Итак, уважаемый читатель, взгляните на события тех далеких и славных лет суворовцев–казанцев глазами Бидвина...
И еще... Редактор этой книги Владимир Гладышев, совершенно бескорыстно выполнивший уйму дел для доведения моего творения до ума – вплоть до компьютерного форматирования, – попросил меня пояснить, почему в конце очерков «Глазами Бидвина» я поставил две даты их написания. Ну, во–первых, Владимир Иванович, Бидвин пока еще не стал «жмуриком» и продолжает смотреть в прошлое, настоящее и будущее обоими глазами. А во–вторых, если серьезно, очерки были написаны тридцать лет назад, ни разу не редактировались и не публиковались. И вот в этом – 2001–ом – году, когда третьему выпуску Казанского СВУ исполняется полвека, я подкорректировал их и дополнил несколькими эпизодами из неопубликованных воспоминаний Айрата Фасхутдинова «Суворовцы – казанцы» (1984г.). И теперь, в несколько причесанном и расширенном виде, представляю на суд читателя благодаря щедрым сердцам моих испытанных друзей – Татьяны Витовой, Александра Андреева и Юрия Руденко...

***
Пишу в комнате дочери, за ее письменным столом. Моей Татьяне одиннадцать – как раз столько, сколько было мне в том бесконечно далеком сорок четвертом, когда в вятский городок Мамадыш, в наш деревянный двухэтажный дом пришел на мое имя вызов в суворовское училище. Шел сентябрь1944года, в Казани шел набор во вновь создаваемое суворовское училище. Моя прошлогодняя попытка – поступить в Сталинградское СВУ – печально провалилась: мы с мамой поздно собрали и послали документы в приемную комиссию.

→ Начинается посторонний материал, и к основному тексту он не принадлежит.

-- ==== Sys2Proof/Tests/Slice0.lean ====
section
/-! SUPPORT. The model's own tests: ill-formed words, decoding, vectors of 95_test_vectors.md, and for every statement
that has hypotheses a concrete state that meets them. -/

namespace Sys2Proof.Tests

set_option Elab.async false

open Sys2Proof.Machine Sys2Proof.Claims

/-! ### Well-formedness and decoding -/

/-- 0x00000011: a reserved bit is set (30_encoding.md R74). -/
theorem test_rsvZero_refuses : CmdFields.rsvZero { opc := 0x1, rsv := 0x1 } = false := by decide

/-- Opcodes 0x0 and 0x5 are reserved (30_encoding.md R71). -/
theorem test_opcAssigned_refuses :
    CmdFields.opcAssigned { opc := 0x0, rsv := 0 } = false ∧ CmdFields.opcAssigned { opc := 0x5, rsv := 0 } = false := by
  decide

theorem test_wf_refuses :
    CmdFields.wf { opc := 0x1, rsv := 0x1 } = false ∧ CmdFields.wf { opc := 0xF, rsv := 0 } = false ∧
    CmdFields.wf { opc := 0x4, rsv := 0 } = true := by decide

/-- OPC in bits 3:0 is 0001 (30_encoding.md R70, R71). -/
theorem test_decode_benc : decode 0b00000000000000000000000000000001 = .ok .benc := by decide

/-- OPC is 0010. -/
theorem test_decode_bdec : decode 0b00000000000000000000000000000010 = .ok .bdec := by decide

/-- OPC is 0011. -/
theorem test_decode_embed : decode 0b00000000000000000000000000000011 = .ok .embed := by decide

/-- OPC is 0100. -/
theorem test_decode_extract : decode 0b00000000000000000000000000000100 = .ok .extract := by decide

/-- V31: reserved bits come first, then the opcode (30_encoding.md R72). -/
theorem test_decode_rejects :
    decode 0x00000011 = .error (.reservedBits 0x1) ∧ decode 0x80000001 = .error (.reservedBits 0x8000000) ∧
    decode 0x00000000 = .error (.reservedOpcode 0x0) ∧ decode 0x00000005 = .error (.reservedOpcode 0x5) ∧
    decode 0x0000000F = .error (.reservedOpcode 0xF) := by decide

/-- The memory of State.reset is in canonical form (log entry 3). -/
theorem test_reset_memory_wf : Memory.wf State.reset.mem = true := by decide

/-! ### Small states -/

/-- Bytes at ascending addresses from `a`, in canonical form, before what is listed above them. -/
def cells (a : Nat) (rest : Memory) : List Byte → Memory
  | [] => rest
  | v :: vs => Memory.put a v (cells (a + 1) rest vs)

/-- A grid's bytes from its red bytes: green 0x11, blue 0x22, alpha 0x33 (95_test_vectors.md, 0). -/
def pixels (reds : List Byte) : List Byte := reds.flatMap fun r => [r, 0x11, 0x22, 0x33]

/-- The operand registers, in the order of the register map. -/
def ops (src slen dst grid : Word) (gw gh : Half) : OperandRegs :=
  { src := src, slen := slen, dst := dst, grid := grid, gw := gw, gh := gh }

/-- The reset state with a buffer of `n` bytes holding `m` and the operand registers written. -/
def idle (n : Nat) (o : OperandRegs) (m : Memory) : State :=
  { State.powerOn { Config.params with memBytes := n } m with operands := o }

/-- The same with command `i` started, so that an engine's turn runs it. -/
def busy (i : Instr) (n : Nat) (o : OperandRegs) (m : Memory) : State := startCommand (encode i) (idle n o m)

/-- The same with TRUNC_EN = 1. -/
def trunc (s : State) : State := { s with ctrl := { s.ctrl with truncEn := true } }

/-- The outcome is a next state that passes a check. -/
def nextOk (o : Host.Outcome State Fault Refusal) (p : State → Bool) : Bool :=
  match o with
  | .next t => p t
  | _ => false

theorem exists_of_nextOk {o : Host.Outcome State Fault Refusal} {p : State → Bool} (h : nextOk o p = true) :
    ∃ t, o = .next t ∧ p t = true := by
  cases o with
  | next t => exact ⟨t, rfl, h⟩
  | fault f => simp [nextOk] at h
  | refused r => simp [nextOk] at h

/-- "Hi". -/
def hi : List Byte := [0x48, 0x69]

/-- The symbols of "Hi" (95_test_vectors.md V1). -/
def hiSymbols : List Byte :=
  [0x30, 0x31, 0x30, 0x30, 0x31, 0x30, 0x30, 0x30, 0x30, 0x31, 0x31, 0x30, 0x31, 0x30, 0x30, 0x31]

/-- The red bytes after V14. -/
def v14Reds : List Byte :=
  [0xAA, 0xAA, 0xAA, 0xAA, 0xAA, 0xAA, 0xAA, 0xAA] ++
  [0xAA, 0xAA, 0xAA, 0xAB, 0xAA, 0xAA, 0xAA, 0xAA] ++
  [0xAA, 0xAB, 0xAA, 0xAA, 0xAB, 0xAA, 0xAA, 0xAA] ++
  [0xAA, 0xAB, 0xAB, 0xAA, 0xAB, 0xAA, 0xAA, 0xAB]
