-- ==== Sys2Proof/Syntax.lean ====
section
/-! DEFINITION. The commands of the block: one constructor of `Instr` per row of the opcode table, with the operands
that the environment supplies. Log entries 8, 10, 13 and 15 say how a physical event or a cryptographic outcome
becomes an operand. -/
namespace Sys2Proof

/-- What the check of one line finds when a command reads it (R248 to R250): a corrected error, an uncorrectable
error or failed tag, a line that the host returns with CXL poison, or a flit of the die network that its ECC cannot correct
(R396), with whether the wipe that then follows reads back as zero (R273, R406). Such a flit comes with HDM_READ and PATROL_SCRUB alone,
whatever it carried, since the error names neither a line nor a command: a DESIGN CHOICE (log entry 15). -/
inductive FindKind where
  | ce | ue | hostPoison
  | flitUe (wipeOk : Bool)
  deriving DecidableEq, Repr

/-- A finding at the device line `line` (device address / 64), met at the read number `nth` of that line by the command. -/
structure Finding where
  line : Nat
  kind : FindKind
  nth : Nat
  deriving DecidableEq, Repr

/-- A failed check of one engine while a LAYER runs: a parity error in its eddy-table copy or in a codebook (R137), a residue or
duplicate-evaluation mismatch (R400), an ECC outcome at a line of its scratch, met in a slot or a sidecar (R160, R248), or one at a
line of the staging part of its core's scratch (R248, R256): corrected where `ue` is false. -/
inductive EngFaultKind where
  | eddyParity | codebookParity | mismatch
  | scratch (line : Nat) (ue : Bool)
  | stage (line : Nat) (ue : Bool)
  deriving DecidableEq, Repr

/-- A failed check of engine `e` in the work of operator number `op` of the run. -/
structure EngFault where
  e : Fin 96
  kind : EngFaultKind
  op : Nat
  deriving DecidableEq, Repr

/-- The ways an engine forms products (R107, R110). -/
inductive ArrayPath where
  | splice | ewise | log | table | strand
  deriving DecidableEq, Repr

/-- Operands of an array instruction: the fields of R92 (CONFIG spelled out as path, rung, format codes and group size,
with the eddy table that the log path binds), and the side data that the sequencer sends with it (R80, R92, R142, R146):
whether these are the first steps of their tiles, the k-block elements that are no padding, the FP32 scales of rows and
columns, and the E8M0 codes of both operands by element. `env` holds the findings at lines of engine scratch. -/
structure ArrayInsn where
  tag : BitVec 2
  slot : BitVec 8
  count : BitVec 8
  src : BitVec 32
  stride : BitVec 24
  path : ArrayPath
  rung : Fin 5
  fa : BitVec 5
  fb : BitVec 5
  group : BitVec 2
  eddy : Fin 4
  first : Bool
  kvalid : Nat
  rowScale : List (BitVec 32)
  colScale : List (BitVec 32)
  mxa : List Byte
  mxb : List Byte
  env : List Finding
  deriving DecidableEq, Repr

/-- The operand fields of a Twine instruction word (R206). `chunk` is given when the instruction is the first one that
the sequencer issues for a chunk (R205): its number, and whether the pass is pass 2 (log entry 26); a further instruction
goes to the chunk context `ctx` (R215). -/
structure TwineOps where
  p : Bool
  d : BitVec 5
  a : BitVec 5
  b : BitVec 5
  c : BitVec 5
  rm : BitVec 3
  chunk : Option (Nat × Bool)
  ctx : Fin 4
  env : List Finding
  deriving DecidableEq, Repr

/-- The authorisation of a vendor request (R444, R445): a Jokarek token or an owner's signature, told by the key that made it, with
what it signs: the bytes it covers (a token's target state, or the payload of the request with the signature bytes zero), the serial
number, and the number of lifecycle entries used. `ok`: the signature verifies under that key. -/
structure Auth where
  ok : Bool
  jokarek : Bool
  key : BitVec 256
  covers : List Byte
  serial : BitVec 64
  used : Nat
  deriving DecidableEq, Repr

/-- What the boot ROM and firmware find during a boot (R427, R441, R425, R273, R431 step 8, R34): the TRNG passes its
start-up tests, the lid loop is intact, the helper data corrects the PUF response, the sealed-bank wipe reads back as zero, and the engines that fail the start-up self-test, each with its ARR_BIST column code (R34, R103). -/
structure BootEnv where
  trngOk : Bool
  loopOk : Bool
  pufOk : Bool
  wipeOk : Bool
  selftest : List (Fin 96 × BitVec 5)
  deriving DecidableEq, Repr

/-- Measurements of one window of the power controller (R505, R515): input power in W, input voltage in mV, input current
in mA, and the temperatures in °C of sensors 0x0010 to 0x0017 and 0x0020 to 0x002B, in the order of their IDs. -/
structure PowerMeasure where
  watts : Nat
  millivolts : Nat
  milliamps : Nat
  temps : List Int
  deriving DecidableEq, Repr

inductive TamperKind where
  | lid | supply | clock | temperature
  deriving DecidableEq, Repr

/-- An IDE key-management operation (R510, R511) on stream 0, the CXL.cachemem stream, or on selective stream 1 to 4,
which carries CXL.io traffic where `io` is set and else UIO to the fabric addresses `base` to `limit`: an AES-256 key programmed (R426),
the stream started, the stream ended. -/
inductive IdeMsg where
  | keyProg (sid : Fin 5) (io : Bool) (base limit : Nat) (key : BitVec 256)
  | start (sid : Fin 5)
  | stop (sid : Fin 5)
  deriving DecidableEq, Repr

/-- A firmware image (R428): the bytes of its header from 0x000, where a byte that is not listed is zero, and the outcomes of what
the boot ROM computes over it (log entry 8): the root public key to which CERT chains, with the firmware-signing usage, whether SIG
verifies, the owner key (by the digest of its public key) under which OWNER_SIG verifies, and the SM3 digests of the four stages. -/
structure Image where
  header : List Byte
  root : Option Nat
  sigOk : Bool
  owner : Option (BitVec 256)
  stageDigests : List (BitVec 256)
  deriving DecidableEq, Repr

/-- What a read of a sealed bank shows (R248 to R251): its cluster and its line, and whether the error cannot be corrected, with
whether the wipe that then follows reads back as zero (R273, R406). -/
structure BankFind where
  cluster : Fin 4
  line : Nat
  ue : Bool
  wipeOk : Bool
  deriving DecidableEq, Repr

/-- What the check of an SPDM request finds (R436): whether it is well formed, whether it arrived inside the secure session
of its transport, whether it asks for a signature, what the read of the sealed bank that holds the session state or the identity key
shows, and for a vendor-defined request the registry (true: PCI-SIG), the vendor ID and the code byte. -/
structure SpdmReq where
  wellFormed : Bool
  secured : Bool
  sign : Bool
  bank : Option BankFind
  pciSig : Bool
  vendorId : BitVec 16
  code : Byte
  deriving DecidableEq, Repr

Три дня и три ночи я один – без мамы, родных или знакомых – ждал на маленькой мамадышской пристани пароход. Съел за это время весь полученный по карточке на несколько дней вперед черный и такой вкус-ный липкий хлеб.

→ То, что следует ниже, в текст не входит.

-- ==== Sys2Proof/Machine/Convert.lean ====
section
/-! DEFINITION. Conversion of one exact value into a format (R60 to R69), the MX block rule (R59),
the REM16 split (R51 to R53) and the braid generator (R73). -/
namespace Sys2Proof.Machine

/-- The four conversion events of R61. -/
structure ConvEv where
  nx : Bool
  ovf : Bool
  ufl : Bool
  inv : Bool
  deriving DecidableEq, Repr

def ConvEv.none : ConvEv := ⟨false, false, false, false⟩
def ConvEv.invOnly : ConvEv := ⟨false, false, false, true⟩

/-- Round `x` into a floating-point format and raise the events of R61; overflow takes the result of R62. -/
def convFp (f : Fmt) (p : FpParam) (mode : Rnd) (nonSat neg : Bool) (x : Mag) : Nat × ConvEv :=
  let q := fpGrid p x
  let n := x.roundAt neg q mode
  let exact := x.isGrid q n
  if !((Mag.dy n q).le (fmtMax f)) then
    let r := if fmtIsIeee f then fpInf p neg
      else match f, nonSat with
        | .e4m3, true => 0x7F
        | .e5m2, true => fpInf p neg
        | .e4m3, false => b2n neg * 128 + 0x7E
        | .e5m2, false => b2n neg * 128 + 0x7B
        | _, _ => b2n neg * 8 + 7
    (r, ⟨true, true, false, false⟩)
  else (fpEncode p neg n q, ⟨!exact, false, n == 0 && !x.isZero, false⟩)

/-- Conversion to LNS4 (R64), on the binary exponent and the top eight fraction bits of `x`. -/
def convLns (neg : Bool) (x : Mag) : Nat × ConvEv :=
  if x.isZero then (0, ConvEv.none)
  else
    let e := x.ilog2
    let t := x.floorAt (e - 8) - 256
    let h : Int := if t < 0x30 then 0 else if t < 0xAF then 1 else 2
    let l := 2 * e + h + 4
    if l ≤ 0 then (0, ⟨true, false, true, false⟩)
    else if 8 ≤ l then (b2n neg * 8 + 7, ⟨true, true, false, false⟩)
    else (b2n neg * 8 + l.toNat, ⟨!(x.eqv (lnsMag l.toNat)), false, false, false⟩)

/-- Whether `(−1)^neg * x` is below, equal to or above the dyadic `i * 2^e` (−1, 0, 1). -/
def cmpDy (neg : Bool) (x : Mag) (i e : Int) : Int :=
  let m := Mag.dy i.natAbs e
  if x.isZero && i == 0 then 0
  else if i < 0 then
    if !neg || x.isZero then 1 else if x.eqv m then 0 else if x.lt m then 1 else -1
  else
    if neg && !x.isZero then -1 else if x.eqv m then 0 else if x.lt m then -1 else 1

/-- The signed dyadic of a codebook entry. -/
def k4Dy (cb : List Nat) (c : Nat) : Int × Int := (splitElem .k4 cb c).val.toDy

/-- Whether entry `c` is strictly nearer to the value than entry `b` (R65): compared with their midpoint. -/
def k4Nearer (cb : List Nat) (neg : Bool) (x : Mag) (b c : Nat) : Bool :=
  let vb := k4Dy cb b
  let vc := k4Dy cb c
  let s := dyAdd vb.1 vb.2 vc.1 vc.2
  let d := dyAdd vc.1 vc.2 (-vb.1) vb.2
  let r := cmpDy neg x s.1 (s.2 - 1)
  if 0 < d.1 then r == 1 else if d.1 < 0 then r == -1 else false

/-- The index that wins a left-to-right contest over the sixteen entries; a tie keeps the lower index. -/
def k4Best (better : Nat → Nat → Bool) : Nat :=
  (List.range 15).foldl (fun b i => if better b (i + 1) then i + 1 else b) 0

/-- Whether entry `c` has strictly smaller magnitude than entry `b`. -/
def k4Smaller (cb : List Nat) (b c : Nat) : Bool :=
  let vb := k4Dy cb b
  let vc := k4Dy cb c
  (Mag.dy vc.1.natAbs vc.2).lt (Mag.dy vb.1.natAbs vb.2)

/-- Whether entry `c` lies strictly further in the direction of an infinity of sign `neg` than entry `b`. -/
def k4Further (cb : List Nat) (neg : Bool) (b c : Nat) : Bool :=
  let vb := k4Dy cb b
  let vc := k4Dy cb c
  let d := dyAdd vc.1 vc.2 (-vb.1) vb.2
  if neg then decide (d.1 < 0) else decide (0 < d.1)

/-- Conversion of a value to K4 (R63, R65). A NaN takes the entry of least magnitude, and of two such entries the one of the lower index: a
DESIGN CHOICE (log entry 47), since R65 states its tie rule for distances alone. -/
def convK4 (cb : List Nat) (v : EVal) : Nat × ConvEv :=
  match v with
  | .nan => (k4Best (k4Smaller cb), ConvEv.invOnly)
  | .inf neg => (k4Best (k4Further cb neg), ConvEv.invOnly)
  | .fin neg x =>
    let c := k4Best (k4Nearer cb neg x)
    let d := k4Dy cb c
    (c, ⟨cmpDy neg x d.1 d.2 != 0, false, false, false⟩)

/-- Conversion to a two's-complement integer of width `w` (R67): rounded, then saturated with OVF. -/
def convInt (w : Nat) (mode : Rnd) (neg : Bool) (x : Mag) : Nat × ConvEv :=
  let n := x.roundAt neg 0 mode
  let v : Int := if neg then -(n : Int) else n
  let hi : Int := (2 ^ (w - 1) : Nat) - 1
  let lo : Int := -(2 ^ (w - 1) : Nat)
  if hi < v then (twos w hi, ⟨true, true, false, false⟩)
  else if v < lo then (twos w lo, ⟨true, true, false, false⟩)
  else (twos w v, ⟨!(x.isGrid 0 n), false, n == 0 && !x.isZero, false⟩)

/-- Conversion to TERNARY: RNE clamped to ±1 (R66). -/
def convTernary (neg : Bool) (x : Mag) : Nat × ConvEv :=
  let n := min (x.roundAt neg 0 .rne) 1
  (if n == 0 then 0 else if neg then 3 else 1, ⟨!(x.isGrid 0 n), false, false, false⟩)

/-- Conversion to BINARY: +1 for y ≥ +0, −1 for y ≤ −0 (R66). -/
def convBinary (neg : Bool) (x : Mag) : Nat × ConvEv :=
  (if neg then 0 else 1, ⟨!(x.isGrid 0 1), false, false, false⟩)

/-- The width of a two's-complement target. -/
def intWidth : Fmt → Nat
  | .int4 => 4 | .int8 => 8 | .int16 => 16 | _ => 32

/-- One conversion of an exact scaled value into a format (R60 to R69). `cb` is the bight's codebook of a
K4 target. RND does not reach LNS4, K4, TERNARY and BINARY targets (R64 to R66). -/
def convertTo (f : Fmt) (cb : List Nat) (mode : Rnd) (nonSat : Bool) (v : EVal) : Nat × ConvEv :=
  match f with
  | .k4 => convK4 cb v
  | .lns4 =>
    match v with
    | .nan => (0, ConvEv.invOnly)
    | .inf neg => (b2n neg * 8 + 7, ConvEv.invOnly)
    | .fin neg x => convLns neg x
  | .ternary =>
    match v with
    | .nan => (0, ConvEv.invOnly)
    | .inf neg => (if neg then 3 else 1, ConvEv.invOnly)
    | .fin neg x => convTernary neg x
  | .binary =>
    match v with
    | .nan => (1, ConvEv.invOnly)
    | .inf neg => (if neg then 0 else 1, ConvEv.invOnly)
    | .fin neg x => convBinary neg x
  | f =>
    match fpParam f with
    | some p =>
      match v with
      | .nan => (fmtNan f, ConvEv.invOnly)
      | .inf neg =>
        if fmtIsIeee f then (fpInf p neg, ConvEv.none)
        else match f, nonSat with
          | .e4m3, true => (0x7F, ConvEv.invOnly)
          | .e5m2, true => (fpInf p neg, ConvEv.none)
          | .e4m3, false => (b2n neg * 128 + 0x7E, ConvEv.invOnly)
          | .e5m2, false => (b2n neg * 128 + 0x7B, ConvEv.invOnly)
          | _, _ => (b2n neg * 8 + 7, ConvEv.invOnly)
      | .fin neg x => convFp f p mode nonSat neg x
    | none =>
      match v with
      | .nan => (0, ConvEv.invOnly)
      | .inf neg =>
        let w := intWidth f
        (if neg then 2 ^ (w - 1) else 2 ^ (w - 1) - 1, ConvEv.invOnly)
      | .fin neg x => convInt (intWidth f) mode neg x

/-- The magnitude of a value; none for NaN and infinities. -/
def EVal.magF : EVal → Option Mag
  | .fin _ x => some x
  | _ => none

/-- The larger of two magnitudes. -/
def Mag.maxOf (a b : Mag) : Mag := if a.le b then b else a

/-- The largest magnitude of the finite elements (R59, R174). -/
def amaxOf (vs : List EVal) : Mag :=
  vs.foldl (fun a v => match v with
    | .fin _ x => a.maxOf x
    | _ => a) Mag.zero

/-- `emax_F` of R59. -/
def mxEmax : Fmt → Int
  | .e4m3 => 8
  | .e5m2 => 15
  | _ => 2

/-- The block exponent E of R59, steps 1 to 4. -/
def mxExp (f : Fmt) (amax : Mag) : Int :=
  if amax.isZero then -127
  else
    let e := amax.ilog2 - mxEmax f
    let e := if (amax.scale2 (-e)).le (fmtMax f) then e else e + 1
    max (-127) (min 127 e)

/-- An output MX block (R59): its E8M0 scale code, and the factor 2^−E, or none when the block holds a NaN or
an infinity, in which case every element is written as the canonical NaN, or 0x0 for E2M1, with INV. -/
def mxBlock (f : Fmt) (vs : List EVal) : Nat × Option Int :=
  if vs.any (fun v => !v.isFin) then (0xFF, none)
  else let e := mxExp f (amaxOf vs); ((e + 127).toNat, some e)

/-- The value of an E8M0 code (R58); none for 0xFF, which reads as NaN (R59). -/
def e8m0 (c : Nat) : Option Int := if c % 256 == 255 then none else some ((c % 256 : Nat) - 127)

/-- The exponent of ulp(p) of a stored parameter (R51). -/
def ulpExp (p : FpParam) (x : Nat) : Int :=
  let ex := bits x p.m p.w
  (if ex == 0 then 1 else (ex : Int)) - p.bias - p.m

/-- The exact signed integer pair of a pair (p, r) (R52): `p + r * 2^−16 * ulp(p)`; none where p is infinite or NaN. -/
def remPair (f : Fmt) (x : Nat) (r : Int) : Option (Int × Int) :=
  match fpParam f with
  | none => none
  | some p =>
    let s := splitFp f p x
    if s.cl != 0 then none
    else
      let u := ulpExp p x
      some (dyAdd (if s.sg then -(s.sig : Int) else s.sig) s.e r (u - 16))

/-- Sum of a signed magnitude and a dyadic, for dyadic magnitudes. -/
def subDy (neg : Bool) (x : Mag) (i e : Int) : Int × Int :=
  dyAdd (if neg then -(x.num : Int) else x.num) x.e (-i) e

/-- The REM16 split of R53 of an exact dyadic value: the stored parameter, the remainder and the events of R217. -/
def remSplit (f : Fmt) (nonSat : Bool) (v : EVal) : Nat × Nat × ConvEv :=
  match fpParam f, v with
  | some p, .fin neg x =>
    let c := convFp f p .tiesUp nonSat neg x
    if c.2.ovf then (c.1, 0, c.2)
    else
      let s := splitFp f p c.1
      let d := subDy neg x (if s.sg then -(s.sig : Int) else s.sig) s.e
      let u := ulpExp p c.1
      let rq := (Mag.dy d.1.natAbs d.2).roundAt (decide (d.1 < 0)) (u - 16) .rne
      let ri : Int := if d.1 < 0 then -(rq : Int) else rq
      let r := max (-0x8000) (min 0x7FFF ri)
      let pr := (remPair f c.1 r).getD (0, 0)
      let diff := subDy neg x pr.1 pr.2
      (c.1, twos 16 r, ⟨diff.1 != 0, false, pr.1 == 0 && !x.isZero, false⟩)
  | _, v => let c := convertTo f [] .tiesUp nonSat v; (c.1, 0, c.2)

/-- `rotl` on 64 bits (R18). -/
def rotl64 (x k : Nat) : Nat := ((x <<< (k % 64)) % 2 ^ 64) ||| (x >>> (64 - k % 64))

/-- The braid generator of R73. -/
def braid16 (seed step layer op role index : Nat) : Nat :=
  let c := 0x6A5D39C1E2B48F07
  let key := fun i => rotl64 seed (16 * i) ^^^ c
  let a0 := ((step % 2 ^ 32) <<< 32) ||| ((layer % 2 ^ 24) <<< 8) ||| (role % 256)
  let b0 := ((op % 65536) <<< 48) ||| bits index 2 48
  let round := fun (s : Nat × Nat) (ir : Nat × Nat) =>
    let a := (s.1 + s.2) % 2 ^ 64
    let b := rotl64 s.2 ir.2 ^^^ a
    let a := (rotl64 a 32 + key ir.1) % 2 ^ 64
    (a, b)
  let s := [(0, 20), (1, 44), (2, 28), (3, 12)].foldl round (a0, b0)
  bits (s.1 ^^^ s.2) (16 * (index % 4)) 16

end Sys2Proof.Machine
end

Моя мама работала почти круглые сутки. Иногда прибегала ко мне на минутку, бледная, истощенная, вздыхала и снова исчезала, маленькая и как будто испуганная. Километрах в двух от пристани находился ее пост: она охраняла на берегу Вятки бревна и дощатый лабаз ткацко–прядильной фабрики, эвакуированной в наш городок в сорок первом откуда-то с Запада.
Стояло бабье лето. Погода установилась солнечная и ветреная, воду на реке рябило, и клев, как жаловались пацаны, изредка удившие с носа и кормы пристани, был плохой. На противоположном низком берегу Вятки пылал желтой листвой тальник. Ночью становилось холодно, неуютно, а протолкнуться в крохотный зал ожидания было невозможно. Здесь – при свете закопченной керосиновой лампы – на полу, на скамейках среди мешков, котомок и ведер в потной духоте и невероятной тесноте спали бабы, старики и дети. А мне по ночам приходилось, свернувшись в калачик, корчиться в проходе пристани – с берегового борта на причальный. На остром влажном сквозняке, свернувшись калачиком на каких-то тюках, я тщетно пытался согреться и заглушить голодное урчание в животе. Под голову пристраивал пудовый мешок с картошкой – его мне предстояло доставить в Казань семье моей старшей сестры Наталии.
Днем по пристани нервно ходил и курил длинные папиросы командир партизанского отряда, отец моего эвакуированного дружка – белоруса Витьки Баранова, одетый в черную гимнастерку с орденами. Периодически он на чем свет разносил начальника пристани за то, что нет парохода, и он, командир, опаздывает из отпуска. А однажды на дебаркадере появился подвыпивший матрос. На спор с танкистом, пугавшим меня страшным обгоревшим лицом, матрос скинул с себя бескозырку, форменку и клеши, перемахнул через перила дебаркадера и на долго скрылся под водой. Широкими саженками переплыл Вятку, довольно широкую, а главное – очень холодную в эти дни, туда и обратно – и торжественно вышел на берег у носа дебаркадера.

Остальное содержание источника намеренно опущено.